New Chicago Aesthetics in Trains

In the CTA Quarterly publication (above), the newly redesigned trains were touted as improvements in aesthetics and safety:

There will be a new look on the CTA rails with the delivery, in the next two years, of 200 modern rapid transit cars. Red, white and blue–the colors of both our nation and the City of Chicago–will provide an important accent, both from the standpoint of aesthetics and safety. In addition to the red, white and blue stripes under the windows for the length of the cars, these colors will be used for the front and end of each pair of cars for providing greater visibility. […]

The new sculptured stainless steel cars will provide a number of benefits to riders: reduced noise levels inside and out, wider sliding doors for easier access, smoother riding. […]

The striping was in stark contrast to the more minimalist style of the 2200-series it was replacing. The red, white, and blue palette represents the nation’s colors as well as Chicago’s.
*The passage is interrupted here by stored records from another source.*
/-! ## NFETCH data -/

/-- The requests of an NFETCH, in ascending order. -/
def nfReqs (s : State) (c : FlashCmd) : List RemoteReq := s.fabric.reqs.filter fun q => q.rq == nfRq && q.id == c.index

/-- Writes the opened responses of a command as far as they have come in ascending order (R286, R293): status 3 marks a request whose bytes are
written, and the first that failed stops them. -/
def nfRelease (c : FlashCmd) : List RemoteReq → State → State
  | [], s => s
  | q :: t, s =>
    if q.status = 3 then nfRelease c t s
    else if q.status = 1 then
      let w := memWrite s .flash (c.daddr + q.pos) q.data
      let st := if w.2 = .ok then 3 else 2
      let s1 := { w.1 with fabric := { w.1.fabric with reqs := w.1.fabric.reqs.map fun r =>
        if r.rq = nfRq && r.id = q.id && r.pos = q.pos then { r with status := st, ecode := if w.2 = .ok then 0 else 0x40, data := [] } else r } }
      if w.2 = .ok then nfRelease c t s1 else s1
    else s

/-- How an NFETCH stands: every request written, one failed, or still waiting. ECODE 0x41 (a tag that failed) ends it with AUTH, 0x40 (a
write that failed) with RANGE; a timeout and every other error response are REFUSED (R343). -/
def nfStand (s : State) (c : FlashCmd) : FlashMove :=
  match (nfReqs s c).find? fun q => q.status != 3 with
  | none => .done
  | some q =>
    if q.status ≠ 2 then .wait
    else if q.ecode = 0x41 then .ends 2 true
    else if q.ecode = 0x40 then .ends 4 true
    else .ends 6 true

/-- Forgets the requests of an NFETCH: responses that still arrive match none. -/
def nfDrop (s : State) (c : FlashCmd) : State :=
  tagsFree { s with fabric := { s.fabric with reqs := s.fabric.reqs.filter fun q => !(q.rq == nfRq && q.id == c.index) } } nfRq

/-- A command touches a logical block that an earlier one writes or trims (R289). -/
def flashBehind (s : State) (c : FlashCmd) : Bool :=
  let ranges (x : FlashCmd) : List (Nat × Nat) :=
    (if x.op = 1 || x.op = 2 || x.op = 3 then [(x.lba, x.nlb)] else []) ++
      (if x.slot ≠ 0 && (x.op = 1 || x.op = 2) then [(x.tagLba, (16 * x.chunks + 4095) / 4096)] else [])
  let meet (a b : Nat × Nat) : Bool := decide (a.1 < b.1 + b.2) && decide (b.1 < a.1 + a.2)
  (s.flash.cmds.takeWhile fun x => x.index != c.index).any fun x =>
    (x.op == 2 || x.op == 3) && (ranges x).any fun a => (ranges c).any (meet a)

/-- FLASH_COMMAND_COMPLETE: the `k`-th command in progress moves its units and completes. -/
def flashComplete (s : State) (k : Nat) : State :=
  match s.flash.cmds[k]? with
  | none => s
  | some c =>
    if flashBehind s c then s
    else
      let x := if c.op = 5 then (s, nfStand s c) else flashUnits c c.units 0 s
      match x.2 with
      | .wait => s
      | .done => flashEnd (nfDrop x.1 c) c 1 false
      | .ends st rec => flashEnd (nfDrop x.1 c) c st rec

/-- A command is cut short: of one that no earlier one held back (`behind`) a free number of its units have been done (R281, R289, R296). -/
def flashPart (behind : Bool) (s : State) (c : FlashCmd) : State :=
  let x := s.draw
  if behind then x.1 else (flashUnits c (x.2 % (c.units + 1)) 0 x.1).1

/-- An unload ends a command in progress with ABORT; how many of its units had been done is open (R296, Table 11-7). -/
def flashAbort (behind : Bool) (s : State) (c : FlashCmd) : State :=
  flashEnd (nfDrop (flashPart (behind || c.op == 5) s c) c) c 8 false

/-! ## Key slots (R287, R294) -/

/-- A key slot takes a key. `owner` is the context that owns an adapter's slot. -/
def setKey (s : State) (k : Nat) (key : List Byte) (owner : Option Nat) : State :=
  let w := match owner with
    | none => 2 ^ 31 + 2 ^ 30
    | some c => 2 ^ 31 + 2 ^ 29 + c * 2 ^ 23
  { s with flash := { s.flash with keys := SMap.set noBytes s.flash.keys k key } }.setReg (kslot k) w

/-- The bytes of a key blob; none where the read fails. -/
def readBlob (s : State) (a : Nat) : State × Option (List Byte) :=
  let x := memRead s .sched a 256
  (x.1, if x.2.1 = .ok then some x.2.2 else none)

/-- SEC_KCMD install of an adapter key (R294). -/
def keyInstall (s : State) (k c blob : Nat) : State :=
  let x := readBlob s blob
  let r := match x.2 with
    | none => none
    | some b => openBlob 2 b
  match r with
  | none => x.1.setFld64 secKcmd 60 60 1
  | some (id, _, key) =>
    if k < 2 || s.fld secModel 1 0 ≠ 2 || id ≠ s.reg secModelId || bit (s.reg (kslot k)) 31 then x.1.setFld64 secKcmd 60 60 1
    else setKey x.1 k key (some c)

/-- SEC_KCMD erase. -/
def keyErase (s : State) (k : Nat) : State := if k < 2 then s.setFld64 secKcmd 60 60 1 else eraseKey s k

/-- A write of SEC_KCMD. The fields that read as 0 are kept for a later write of the other word (R11); an OP acts with the word that holds it. -/
def kcmdWrite (s : State) (a : Acc) (v : Nat) : State :=
  if !s.writable secKcmd then s
  else
    let w := accMerge (s.reg64 secKcmd) a v
    let rej := if a ≠ .low && bit w 60 then 0 else s.fld64 secKcmd 60 60
    let s1 := s.setReg64 secKcmd (putBits (putBits w 60 60 rej) 63 61 0)
    if a = .low then s1
    else match bits w 63 61 with
      | 1 => keyInstall s1 (bits w 53 49) (bits w 59 54) (bits w 47 0)
      | 2 => keyErase s1 (bits w 53 49)
      | _ => s1

/-! ## Sessions -/

/-- Session `k` is closed: its key is erased and its register reads 0. -/
def closeSession (s : State) (k : Nat) : State :=
  { s with flash := { s.flash with sessKeys := SMap.set noBytes s.flash.sessKeys k [], sessSeq := SMap.set zeroNat s.flash.sessSeq k 0 } }.setReg
    (sess k) 0

/-! ## The model (R296, R297) -/

/-- A context is active: neither FREE nor TORN. -/
def ctxActive (s : State) (c : Nat) : Bool := s.ctxState c != 0 && s.ctxState c != 7

/-- A refused model command. -/
def modelRej (s : State) (err : Nat) : State := (s.setFld secModel 28 28 1).setFld secModel 15 8 err

/-- UNLOAD: flash commands in progress end with ABORT, and slot 1, every adapter slot and every session go. DESIGN CHOICE (log entries 58 and 61): what the
commands had done, sealed ones too, they did while the keys stood; and a LOAD in progress is abandoned. -/
def modelUnload (s : State) : State :=
  if (List.range 64).any (ctxActive s) then modelRej s 1
  else
    let s1 := s.flash.cmds.foldl (fun t c => flashAbort (flashBehind s c) t c) s
    let s2 := (List.range 32).foldl eraseKey s1
    let s3 := (List.range 16).foldl closeSession s2
    { s3 with flash := { s3.flash with unloading := true, loading := none } }.setFld secModel 1 0 1

/-- LOAD: the blob at SEC_MODEL_BLOB is opened. -/
def modelLoad (s : State) : State :=
  if s.fld secModel 1 0 ≠ 0 then modelRej s 2
  else
    let x := readBlob s (s.fld64 secBlob 47 6 * 64)
    let r := match x.2 with
      | none => none
      | some b => openBlob 1 b
    { x.1 with flash := { x.1.flash with unloading := false, loading := some r } }.setFld secModel 1 0 1

/-- A write of SEC_MODEL. -/
def modelWrite (s : State) (v : Nat) : State :=
  if !s.writable secModel then s
  else
    let s1 := if bit v 28 then s.setFld secModel 28 28 0 else s
    match bits v 31 29 with
    | 1 => modelUnload s1
    | 2 => modelLoad s1
    | _ => s1

/-- MODEL_COMMAND_COMPLETE (R296). DEDUCED (log entry 61): ERR keeps its value where the command succeeds. -/
def modelComplete (s : State) : State :=
  if s.fld secModel 1 0 ≠ 1 then s
  else if s.flash.unloading then
    let s1 := { s with flash := { s.flash with unloading := false } }
    let s2 := (List.range 12).foldl (fun t i => t.setReg (secDigest i) 0) (s1.setReg secModelId 0)
    (s2.setFld secModel 1 0 0).raiseIrq 8
  else match s.flash.loading with
    | none => s
    | some none => (({ s with flash := { s.flash with loading := none } }.setFld secModel 15 8 3).setFld secModel 1 0 3).raiseIrq 8
    | some (some (id, digest, key)) =>
      let s1 := setKey { s with flash := { s.flash with loading := none } } 1 key none
      let s2 := (List.range 12).foldl (fun t i => t.setReg (secDigest i) (leNat ((digest.drop (4 * i)).take 4))) (s1.setReg secModelId id)
      (s2.setFld secModel 1 0 2).raiseIrq 8

end Sys2Proof.Machine
end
The release of these cars coincided with the nation’s bicentennial, further highlighting the special meaning behind the color palette.

2400 series

John Morris/Chicago Patterns

For Wednesday’s ceremonial ride, the trains’ exterior and interior were recreated with advertisements, maps, and various stylings back when the series was brought to service.

The farewell ride coursed through the original North-South route (present-day Red Line and Green Line), departing from Howard and moving toward Englewood.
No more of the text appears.